Quantum Bit Commitment - Colóquio DFMA

Data: 
terça-feira, 13 Junho, 2023 - 17:00 até 18:00
Palestrante: 
Profa. Bárbara Lopes Amaral
Resumo: 

Resumo: Bit commitment is a cryptographic protocol between two mistrusting parties, Alice and Bob, in which Alice wants to commit to a bit while keeping it hidden from Bob. Bit commitment is an important primitive in cryptography since it can serve as a building block to achieve various cryptographic tasks, such as secure coin flipping, zero knowledge proofs, secure computation, user authentication, signature schemes, and verifiable secret sharing.  It was accepted that exemplary valid quantum protocols for bit commitment were available, but the optimism in the development of secure quantum bit commitment protocols was put into very serious doubt in works by Mayers and by Lo and Chau were it was shown, or so was it believed for over 20 years, that all proposed quantum bit commitment protocols are insecure. In this seminar I will talk about  the development of the project Unconditionally Secure Quantum Bit Commitment, developed in partnership with Prof. Paulo Nussenzveig (USP) and Prof. Charles Tresser (IMPA), and funded by the Call 04/2020 of Instituto Serrapilheira, in which our goal is to understand the assumptions in Mayers and Lo and Chau results and search for a quantum protocol that evades these assumptions and thus accomplishes unconditionally secure quantum bit commitment. If successful, this will be a major contribution to the field, not only for the practical applications of a bit commitment scheme but also for our understanding of the limits of quantum cryptography and quantum information, changing our perspective of what can or can not be done with quantum systems.

"Are we there yet?" | Colóquio DFMA

Data: 
terça-feira, 16 Maio, 2023 - 17:00 até 18:00
Palestrante: 
Prof. Dr. Oscar Eboli
Resumo: 


Resumo: The standard model (SM) passed with flying colors all the tests it has been subjected to. More than a decade ago the Cern Large Hadron Collider (LHC) started probing a new energy scale, leading to the discovery of the last SM building block, the Higgs boson. However, the SM is not the final theory since it leaves many questions answered. The LHC has been searching for signals of extensions of the SM. Let's analyze the present results and answer the question whether we are there yet!

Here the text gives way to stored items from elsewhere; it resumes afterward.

@[simp] theorem setFlag_params (f : Bool) : (s.setFlag f).params = s.params := rfl
@[simp] theorem setFlag_v (f : Bool) : (s.setFlag f).v = s.v.set 15 (if f then 1 else 0) := rfl
@[simp] theorem setFlag_index (f : Bool) : (s.setFlag f).index = s.index := rfl
@[simp] theorem setFlag_pc (f : Bool) : (s.setFlag f).pc = s.pc := rfl
@[simp] theorem setFlag_sp (f : Bool) : (s.setFlag f).sp = s.sp := rfl
@[simp] theorem setFlag_stack (f : Bool) : (s.setFlag f).stack = s.stack := rfl
@[simp] theorem setFlag_dt (f : Bool) : (s.setFlag f).dt = s.dt := rfl
@[simp] theorem setFlag_st (f : Bool) : (s.setFlag f).st = s.st := rfl
@[simp] theorem setFlag_mem (f : Bool) : (s.setFlag f).mem = s.mem := rfl
@[simp] theorem setFlag_fb (f : Bool) : (s.setFlag f).fb = s.fb := rfl
@[simp] theorem setFlag_keys (f : Bool) : (s.setFlag f).keys = s.keys := rfl
@[simp] theorem setFlag_await (f : Bool) : (s.setFlag f).await = s.await := rfl
@[simp] theorem setFlag_run (f : Bool) : (s.setFlag f).run = s.run := rfl
@[simp] theorem setFlag_draws (f : Bool) : (s.setFlag f).draws = s.draws := rfl
@[simp] theorem setFlag_host (f : Bool) : (s.setFlag f).host = s.host := rfl

@[simp] theorem setIndex_params (w : Word) : (s.setIndex w).params = s.params := rfl
@[simp] theorem setIndex_v (w : Word) : (s.setIndex w).v = s.v := rfl
@[simp] theorem setIndex_index (w : Word) : (s.setIndex w).index = w := rfl
@[simp] theorem setIndex_pc (w : Word) : (s.setIndex w).pc = s.pc := rfl
@[simp] theorem setIndex_sp (w : Word) : (s.setIndex w).sp = s.sp := rfl
@[simp] theorem setIndex_stack (w : Word) : (s.setIndex w).stack = s.stack := rfl
@[simp] theorem setIndex_dt (w : Word) : (s.setIndex w).dt = s.dt := rfl
@[simp] theorem setIndex_st (w : Word) : (s.setIndex w).st = s.st := rfl
@[simp] theorem setIndex_mem (w : Word) : (s.setIndex w).mem = s.mem := rfl
@[simp] theorem setIndex_fb (w : Word) : (s.setIndex w).fb = s.fb := rfl
@[simp] theorem setIndex_keys (w : Word) : (s.setIndex w).keys = s.keys := rfl
@[simp] theorem setIndex_await (w : Word) : (s.setIndex w).await = s.await := rfl
@[simp] theorem setIndex_run (w : Word) : (s.setIndex w).run = s.run := rfl
@[simp] theorem setIndex_draws (w : Word) : (s.setIndex w).draws = s.draws := rfl
@[simp] theorem setIndex_host (w : Word) : (s.setIndex w).host = s.host := rfl

@[simp] theorem setPc_params (w : Word) : (s.setPc w).params = s.params := rfl
@[simp] theorem setPc_v (w : Word) : (s.setPc w).v = s.v := rfl
@[simp] theorem setPc_index (w : Word) : (s.setPc w).index = s.index := rfl
@[simp] theorem setPc_pc (w : Word) : (s.setPc w).pc = w := rfl
@[simp] theorem setPc_sp (w : Word) : (s.setPc w).sp = s.sp := rfl
@[simp] theorem setPc_stack (w : Word) : (s.setPc w).stack = s.stack := rfl
@[simp] theorem setPc_dt (w : Word) : (s.setPc w).dt = s.dt := rfl
@[simp] theorem setPc_st (w : Word) : (s.setPc w).st = s.st := rfl
@[simp] theorem setPc_mem (w : Word) : (s.setPc w).mem = s.mem := rfl
@[simp] theorem setPc_fb (w : Word) : (s.setPc w).fb = s.fb := rfl
@[simp] theorem setPc_keys (w : Word) : (s.setPc w).keys = s.keys := rfl
@[simp] theorem setPc_await (w : Word) : (s.setPc w).await = s.await := rfl
@[simp] theorem setPc_run (w : Word) : (s.setPc w).run = s.run := rfl
@[simp] theorem setPc_draws (w : Word) : (s.setPc w).draws = s.draws := rfl
@[simp] theorem setPc_host (w : Word) : (s.setPc w).host = s.host := rfl

@[simp] theorem advance_params (k : Nat) : (s.advance k).params = s.params := rfl
@[simp] theorem advance_v (k : Nat) : (s.advance k).v = s.v := rfl
@[simp] theorem advance_index (k : Nat) : (s.advance k).index = s.index := rfl
@[simp] theorem advance_pc (k : Nat) : (s.advance k).pc = s.pc + BitVec.ofNat 16 k := rfl
@[simp] theorem advance_sp (k : Nat) : (s.advance k).sp = s.sp := rfl
@[simp] theorem advance_stack (k : Nat) : (s.advance k).stack = s.stack := rfl
@[simp] theorem advance_dt (k : Nat) : (s.advance k).dt = s.dt := rfl
@[simp] theorem advance_st (k : Nat) : (s.advance k).st = s.st := rfl
@[simp] theorem advance_mem (k : Nat) : (s.advance k).mem = s.mem := rfl
@[simp] theorem advance_fb (k : Nat) : (s.advance k).fb = s.fb := rfl
@[simp] theorem advance_keys (k : Nat) : (s.advance k).keys = s.keys := rfl
@[simp] theorem advance_await (k : Nat) : (s.advance k).await = s.await := rfl
@[simp] theorem advance_run (k : Nat) : (s.advance k).run = s.run := rfl
@[simp] theorem advance_draws (k : Nat) : (s.advance k).draws = s.draws := rfl
@[simp] theorem advance_host (k : Nat) : (s.advance k).host = s.host := rfl
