-- ==== Sys2Proof/Laws/Ops.lean ====
section
/-! SUPPORT. One lemma per shared operation that says what it can do: reading and writing registers, memory through the state, the
range check, the fetch, the call stack, and the two shapes that may take a fault. -/

namespace Sys2Proof.Machine.State

variable (s : State)

/-! ## Registers -/

@[simp] theorem getV_setV_same (x : Nibble) (u : Byte) : (s.setV x u).getV x = u := by
  simp [getV, setV]

theorem getV_setV_other (x z : Nibble) (u : Byte) (h : z ≠ x) : (s.setV x u).getV z = s.getV z := by
  have hne : x.toNat ≠ z.toNat := fun e => h (BitVec.eq_of_toNat_eq e.symm)
  simp [getV, setV, hne]

/-- V[z] after V[x] <- u. -/
theorem getV_setV (x z : Nibble) (u : Byte) : (s.setV x u).getV z = if z = x then u else s.getV z := by
  split
  · next h => subst h; exact getV_setV_same s z u
  · next h => exact getV_setV_other s x z u h

/-- V[z] after VF <- f. -/
theorem getV_setFlag (z : Nibble) (f : Bool) :
    (s.setFlag f).getV z = if z = 0xF then (if f then 1 else 0) else s.getV z := getV_setV s 0xF z _

@[simp] theorem getV_setIndex (w : Word) (z : Nibble) : (s.setIndex w).getV z = s.getV z := rfl
@[simp] theorem getV_setPc (w : Word) (z : Nibble) : (s.setPc w).getV z = s.getV z := rfl
@[simp] theorem getV_advance (k : Nat) (z : Nibble) : (s.advance k).getV z = s.getV z := rfl
@[simp] theorem getV_setDelay (u : Byte) (z : Nibble) : (s.setDelay u).getV z = s.getV z := rfl
@[simp] theorem getV_setSound (u : Byte) (z : Nibble) : (s.setSound u).getV z = s.getV z := rfl
@[simp] theorem getV_setFb (f : Framebuffer) (z : Nibble) : (s.setFb f).getV z = s.getV z := rfl
@[simp] theorem getV_setAwait (a : Await) (z : Nibble) : (s.setAwait a).getV z = s.getV z := rfl
@[simp] theorem getV_drawn (z : Nibble) : s.drawn.getV z = s.getV z := rfl
@[simp] theorem getV_setBytes (a : Nat) (us : List Byte) (z : Nibble) : (s.setBytes a us).getV z = s.getV z := rfl

/-- V[z] after a sequential instruction's destination write. -/
theorem getV_writeReg (x z : Nibble) (u : Byte) : (s.writeReg x u).getV z = if z = x then u else s.getV z := by
  simp [writeReg, getV_setV]

/-- V[z] after a flag-setting instruction: the destination wins over the flag (92_eei_decisions.md D10). -/
theorem getV_writeRegFlag (x z : Nibble) (u : Byte) (f : Bool) :
    (s.writeRegFlag x u f).getV z = if z = x then u else if z = 0xF then (if f then 1 else 0) else s.getV z := by
  simp [writeRegFlag, getV_setV, getV_setFlag]

/-- A sequential destination write changes V and PC alone. -/
theorem writeReg_eq (x : Nibble) (u : Byte) :
    s.writeReg x u = { s with v := (s.setV x u).v, pc := s.pc + 2 } := rfl

/-- A flag-setting instruction changes V and PC alone. -/
theorem writeRegFlag_eq (x : Nibble) (u : Byte) (f : Bool) :
    s.writeRegFlag x u f = { s with v := ((s.setFlag f).setV x u).v, pc := s.pc + 2 } := rfl

/-- A skip changes PC alone, by 4 or by 2 (10_state.md R18). -/
theorem skipIf_eq (c : Bool) : s.skipIf c = { s with pc := s.pc + (if c then 4 else 2) } := by
  cases c <;> rfl

/-- Loading a list of bytes leaves every register outside it alone. -/
theorem loadRegs_other (v : Vector Byte 16) (i : Nat) (us : List Byte) (j : Nat) (hj : j < 16)
    (h : j < i ∨ i + us.length ≤ j) : (loadRegs v i us)[j] = v[j] := by
  induction us generalizing v i with
  | nil => rfl
  | cons u us ih =>
    simp only [List.length_cons] at h
    have hne : i ≠ j := by omega
    rw [loadRegs, ih _ _ (by omega)]
    simp [hne]

/-- After loading a list of bytes from register `i` upward, its k-th byte is in the k-th of them. -/
theorem loadRegs_get (v : Vector Byte 16) (i : Nat) (us : List Byte) (k : Nat) (hk : k < us.length) (h : i + k < 16) :
    (loadRegs v i us)[i + k] = us[k] := by
  induction us generalizing v i k with
  | nil => exact absurd hk (Nat.not_lt_zero k)
  | cons u us ih =>
    cases k with
    | zero =>
      rw [loadRegs, loadRegs_other _ _ _ _ h (Or.inl (by omega))]
      simp
    | succ k =>
      have e : i + (k + 1) = i + 1 + k := by omega
      simp only [e, List.getElem_cons_succ]
      exact ih _ _ _ (by simpa using hk) (by omega)

@[simp] theorem length_regsUpTo (x : Nibble) : (s.regsUpTo x).length = x.toNat + 1 := by
  have := x.isLt
  simp [regsUpTo]
  omega

/-- The k-th of V0..V[x] is V[k]. -/
theorem regsUpTo_get (x z : Nibble) (h : z.toNat < (s.regsUpTo x).length) : (s.regsUpTo x)[z.toNat] = s.getV z := by
  simp [regsUpTo, getV]

/-! ## Memory through the state -/

@[simp] theorem length_bytesAt (a len : Nat) : (s.bytesAt a len).length = len := by
  induction len generalizing a with
  | zero => rfl
  | succ n ih => simp [bytesAt, ih]

/-- The k-th of the bytes from an address upward is the byte at the k-th address. -/
theorem bytesAt_get (a len k : Nat) (h : k < (s.bytesAt a len).length) : (s.bytesAt a len)[k] = s.byteAt (a + k) := by
  induction len generalizing a k with
  | zero => exact absurd h (Nat.not_lt_zero k)
  | succ n ih =>
    cases k with
    | zero => simp [bytesAt]
    | succ k =>
      simp only [bytesAt, List.getElem_cons_succ]
      rw [ih]
      congr 1
      omega

/-- Storing bytes leaves every byte outside them alone. -/
theorem byteAt_setBytes_other (a b : Nat) (us : List Byte) (h : b < a ∨ a + us.length ≤ b) :
    (s.setBytes a us).byteAt b = s.byteAt b := Memory.read_writeList_other _ h

/-- Storing bytes that all exist puts the k-th at the k-th address. -/
theorem byteAt_setBytes_get (hm : Memory.wf s.params.font s.memSize s.mem = true) (a k : Nat) (us : List Byte)
    (hk : k < us.length) (ha : a + us.length ≤ s.memSize) : (s.setBytes a us).byteAt (a + k) = us[k] :=
  Memory.read_writeList_get _ hm hk ha

/-- Storing bytes that all exist keeps memory well-formed. -/
theorem wf_setBytes (hm : Memory.wf s.params.font s.memSize s.mem = true) (a : Nat) (us : List Byte)
    (ha : a + us.length ≤ s.memSize) :
    Memory.wf s.params.font s.memSize (s.setBytes a us).mem = true := Memory.wf_writeList _ hm ha

/-! ## The range check and the fetch -/

/-- The range check passes when every byte exists (20_memory.md R33). -/
theorem overflowAt_none (base len : Nat) (h : base + len ≤ s.memSize ∨ len = 0) : s.overflowAt base len = none := by
  simp only [overflowAt]
  split
  · omega
  · rfl

/-- The range check fails at the lowest address that does not exist (20_memory.md R33). -/
theorem overflowAt_some (base len : Nat) (h : s.memSize < base + len) (hl : 0 < len) :
    s.overflowAt base len = some (max base s.memSize) := by
  simp only [overflowAt]
  split
  · rfl
  · omega

/-- What the range check says of an access, in both cases. -/
theorem overflowAt_cases (base len : Nat) :
    (s.overflowAt base len = none ∧ (base + len ≤ s.memSize ∨ len = 0)) ∨
    (s.overflowAt base len = some (max base s.memSize) ∧ s.memSize < base + len ∧ 0 < len) := by
  by_cases h : base + len ≤ s.memSize ∨ len = 0
  · exact .inl ⟨overflowAt_none s base len h, h⟩
  · exact .inr ⟨overflowAt_some s base len (by omega) (by omega), by omega, by omega⟩

/-- Memory has room for the program region. -/
theorem memSize_bounds : 4095 ≤ s.memSize ∧ s.memSize ≤ 4096 := by
  unfold memSize
  cases s.params.memSize <;> simp [MemSize.toNat]

theorem memRead_ok (a : Nat) (h : a < s.memSize) : s.memRead a = .ok (s.byteAt a) := by
  rw [memRead, overflowAt_none s a 1 (Or.inl (by omega))]

theorem memRead_error (a : Nat) (h : s.memSize ≤ a) : s.memRead a = .error a := by
  rw [memRead, overflowAt_some s a 1 (by omega) Nat.one_pos, Nat.max_eq_left h]

/-- Everything the fetch can do (20_memory.md R40, R41). -/
theorem fetch_cases :
    (s.pc.toNat + 1 < s.memSize ∧
      s.fetch = .ok (wordOfBytes (s.byteAt s.pc.toNat) (s.byteAt (s.pc.toNat + 1)))) ∨
    (s.memSize ≤ s.pc.toNat ∧ s.fetch = .error s.pc.toNat) ∨
    (s.pc.toNat + 1 = s.memSize ∧ s.fetch = .error (s.pc.toNat + 1)) := by
  rcases Nat.lt_trichotomy (s.pc.toNat + 1) s.memSize with h | h | h
  · exact .inl ⟨h, by rw [fetch, memRead_ok s _ (by omega), memRead_ok s _ h]⟩
  · exact .inr (.inr ⟨h, by rw [fetch, memRead_ok s _ (by omega), memRead_error s _ (by omega)]⟩)
  · exact .inr (.inl ⟨by omega, by rw [fetch, memRead_error s _ (by omega)]⟩)

/-! ## The call stack -/

/-- Everything a push can do (10_state.md R20). -/
theorem push_cases (ret : Word) :
    (∃ h : s.sp.val < 16, s.push ret =
      some { s with stack := s.stack.set s.sp.val ret h, sp := ⟨s.sp.val + 1, by omega⟩ }) ∨
    (s.sp = 16 ∧ s.push ret = none) := by
  by_cases h : s.sp.val < 16
  · exact .inl ⟨h, by simp [push, h]⟩
  · exact .inr ⟨Fin.ext (by have := s.sp.isLt; simp; omega), by simp [push, h]⟩

/-- Everything a pop can do (10_state.md R20, R21). -/
theorem pop_cases :
    (∃ h : 0 < s.sp.val, s.pop =
      some (s.stack[s.sp.val - 1]'(by omega), { s with sp := ⟨s.sp.val - 1, by omega⟩ })) ∨
    (s.sp = 0 ∧ s.pop = none) := by
  by_cases h : 0 < s.sp.val
  · exact .inl ⟨h, by simp [pop, h]⟩
  · exact .inr ⟨Fin.ext (by simp; omega), by simp [pop, h]⟩

/-! ## A memory operand -/

/-- Everything an instruction with a memory operand at I can do (20_memory.md R33, 60_exceptions.md R97). -/
theorem withOperandAtI_cases (i : Instr) (len : Nat) (act : State) :
    ((s.index.toNat + len ≤ s.memSize ∨ len = 0) ∧ s.withOperandAtI i len act = act) ∨
    (s.memSize < s.index.toNat + len ∧ 0 < len ∧ s.withOperandAtI i len act =
      s.raiseBy i .memoryOverflow (some (max s.index.toNat s.memSize))) := by
  rcases overflowAt_cases s s.index.toNat len with ⟨e, h⟩ | ⟨e, h, hl⟩
  · exact .inl ⟨h, by simp [withOperandAtI, e]⟩
  · exact .inr ⟨h, hl, by simp [withOperandAtI, e]⟩

end Sys2Proof.Machine.State
end

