/-- A frame on a halted machine latches the keys alone. -/
theorem frame_of_halted {r : FaultRecord} (h : s.run = .halted r) (n : Nat) (k : Keypad) :
    frame n k s = .next { s with keys := k } := by
  simp only [frame, burst_of_halted h, endFrame_eq, State.tick_halted h]

/-- A Step never makes a halted machine run again. -/
theorem stepInstr_keeps_halted {r : FaultRecord} (hs : s.run = .halted r) (h : stepInstr s = .next t) : t.run = .halted r := by
  cases (stepInstr_of_halted hs).symm.trans h
  exact hs

end Sys2Proof.Machine
end

section
/-! The statements about faults, frames and the host's operations (60_exceptions.md). -/

open Sys2Proof Sys2Proof.Machine

/-- Settles O9: the fetch, the decode and a faulting instruction all halt by `raise`, and an instruction that completes keeps RUN. -/
theorem faultingStepChangesOnlyRun : Obligations.FaultingStepChangesOnlyRun := by
  intro s t r hrun h ht
  rcases stepInstr_cases s with ⟨_, hr, _⟩ | ⟨_, _, _, e⟩ | ⟨_, _, _, _, e⟩ | ⟨_, _, i, _, _, e⟩
  · exact nomatch hrun.symm.trans hr
  · cases e.symm.trans h
    cases ht
    exact ⟨rfl, rfl⟩
  · cases e.symm.trans h
    cases ht
    exact ⟨rfl, rfl⟩
  · rcases exec_faults_or_completes (e.symm.trans h) with ⟨_, f, info, rfl⟩ | hc
    · cases ht
      exact ⟨rfl, rfl⟩
    · exact nomatch ht.symm.trans ((completesAs_run hc).trans hrun)

/-- Settles O28, by induction on the number of Steps: each step of the machine is the spec's Step, with what is pending kept apart. -/
theorem pendingFrameRunsAsTheSpecsFrame : Obligations.PendingFrameRunsAsTheSpecsFrame := by
  intro n keys s rest
  induction n generalizing s with
  | zero => rfl
  | succ n ih =>
    obtain ⟨t, ht⟩ := stepInstr_answers_next s
    have hhost : ∀ l, stepInstr (withHost l s) = .next (withHost l t) := fun l => by rw [stepInstr_withHost, ht, mapNext]
    have hrun : core.run (n + 1 + 1) { s with host := .frame (n + 1) keys :: rest } =
        core.run (n + 1) { t with host := .frame n keys :: rest } := run_succ_of_step (hhost (.frame n keys :: rest))
    have hframe : frame (n + 1) keys { s with host := rest } = frame n keys { t with host := rest } :=
      frame_succ_of_stepInstr (hhost rest)
    exact hrun.trans ((ih t).trans hframe.symm)

/-- Settles O29: of the four things a step can be, a frame's end and the two kinds of Step leave a halted machine halted. -/
theorem haltedMachineWaitsForInitialize : Obligations.HaltedMachineWaitsForInitialize := by
  intro s r hs
  refine ⟨stepInstr_of_halted hs, State.tick_halted hs, fun k => ⟨rfl, rfl⟩, frame_of_halted hs, fun t h ht => ?_⟩
  rcases step_cases s with ⟨_, e⟩ | ⟨n, keys, rest, _, e⟩ | ⟨keys, rest, _, e⟩ | ⟨rom, rest, hhost, _⟩
  · exact nomatch ht.symm.trans (stepInstr_keeps_halted hs (e.symm.trans h))
  · exact nomatch ht.symm.trans (stepInstr_keeps_halted (s := withHost (.frame n keys :: rest) s) hs (e.symm.trans h))
  · cases e.symm.trans h
    exact nomatch ht.symm.trans ((State.endFrame_run keys _).trans hs)
  · exact ⟨rom, rest, hhost⟩

/-- Settles O25: the step by its definition, and Initialize's fields that are not the block's to reset. -/
theorem pendingInitializeIsOneStep : Obligations.PendingInitializeIsOneStep :=
  fun _ _ _ => ⟨rfl, rfl, rfl, rfl⟩
end

section
/-! What Initialize leaves (70_reset_and_hazards.md R116, R117): RUN by whether the ROM fits, and the byte at every address inside and
outside the ROM's place. -/

namespace Sys2Proof.Machine

namespace State

/-! ## RUN -/

theorem runAfterLoad_fits {size : MemSize} {rom : List Byte} (h : rom.length ≤ size.toNat - Config.progBase) :
    runAfterLoad size rom = .running := if_pos (decide_eq_true h)

theorem runAfterLoad_too_long {size : MemSize} {rom : List Byte} (h : size.toNat - Config.progBase < rom.length) :
    runAfterLoad size rom = .halted ⟨.memoryOverflow, 0x200, none, some (BitVec.ofNat 16 size.toNat)⟩ :=
  if_neg (by simpa [romFits] using h)

/-! ## Memory -/

variable {s : State} {rom : List Byte}

/-- A ROM that does not fit is not copied: every address reads as unlisted (R117). -/
theorem byteAt_initRom_too_long (h : s.memSize - 0x200 < rom.length) (a : Nat) :
    (initRom rom s).byteAt a = Memory.unlisted s.params.font a :=
  congrArg (Memory.read s.params.font · a) (memAfterLoad_too_long h)

/-- A ROM that fits stands unmodified from PROG_BASE (R116). -/
theorem byteAt_initRom_rom (h : rom.length ≤ s.memSize - 0x200) {k : Nat} (hk : k < rom.length) :
    (initRom rom s).byteAt (0x200 + k) = rom[k] := by
  have hsize := (memSize_bounds s).1
  calc (initRom rom s).byteAt (0x200 + k)
      = Memory.read s.params.font (Memory.writeList s.params.font 0x200 rom []) (0x200 + k) :=
        congrArg (Memory.read s.params.font · (0x200 + k)) (memAfterLoad_fits h)
    _ = rom[k] := Memory.read_writeList_get _ (size := s.memSize) rfl hk (by omega)
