-- ==== Sys2Proof/Word.lean ====
section
/-! DEFINITION. The word and byte types (R6, R9). -/

namespace Sys2Proof

/-- A 16-bit word: the unit of registers, memory and instructions (R6). Arithmetic on it is modulo 2^16 (R9). -/
abbrev Word := BitVec 16

/-- A byte of console input or output (R13, R53 (c)). -/
abbrev Byte := BitVec 8

end Sys2Proof
end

Thermalization at the femtoscale seen in high-energy Pb+Pb collisions | Colóquio DFMA

Data: 
terça-feira, 11 Abril, 2023 - 17:00 até 18:00
Palestrante: 
Prof. Dr. Matthew Luzum - FISMAT IFUSP
Resumo: 


Resumo: A collision between two atomic nuclei accelerated close to the speed of light creates a dense system of quarks and gluons. Interactions among them are so strong that they behave collectively like a droplet of fluid of ten-femtometer size, which expands into the vacuum and eventually fragments into thousands of particles. We report direct evidence that this fluid reaches thermalization, at least to some extent, using recent data from the Large Hadron Collider. The ATLAS Collaboration has measured the variance of the momentum per particle across Pb+Pb collision events with the same particle multiplicity. It decreases steeply over a narrow multiplicity range corresponding to central collisions, which hints at an emergent phenomenon. We show that the observed pattern is explained naturally if one assumes that, for a given multiplicity, the momentum per particle increases as a function of the impact parameter of the collision. Since a larger impact parameter goes along with a smaller collision volume, this in turn implies that the momentum per particle increases as a function of density. This is a generic property of relativistic fluids, thus observed for the first time in a laboratory experiment.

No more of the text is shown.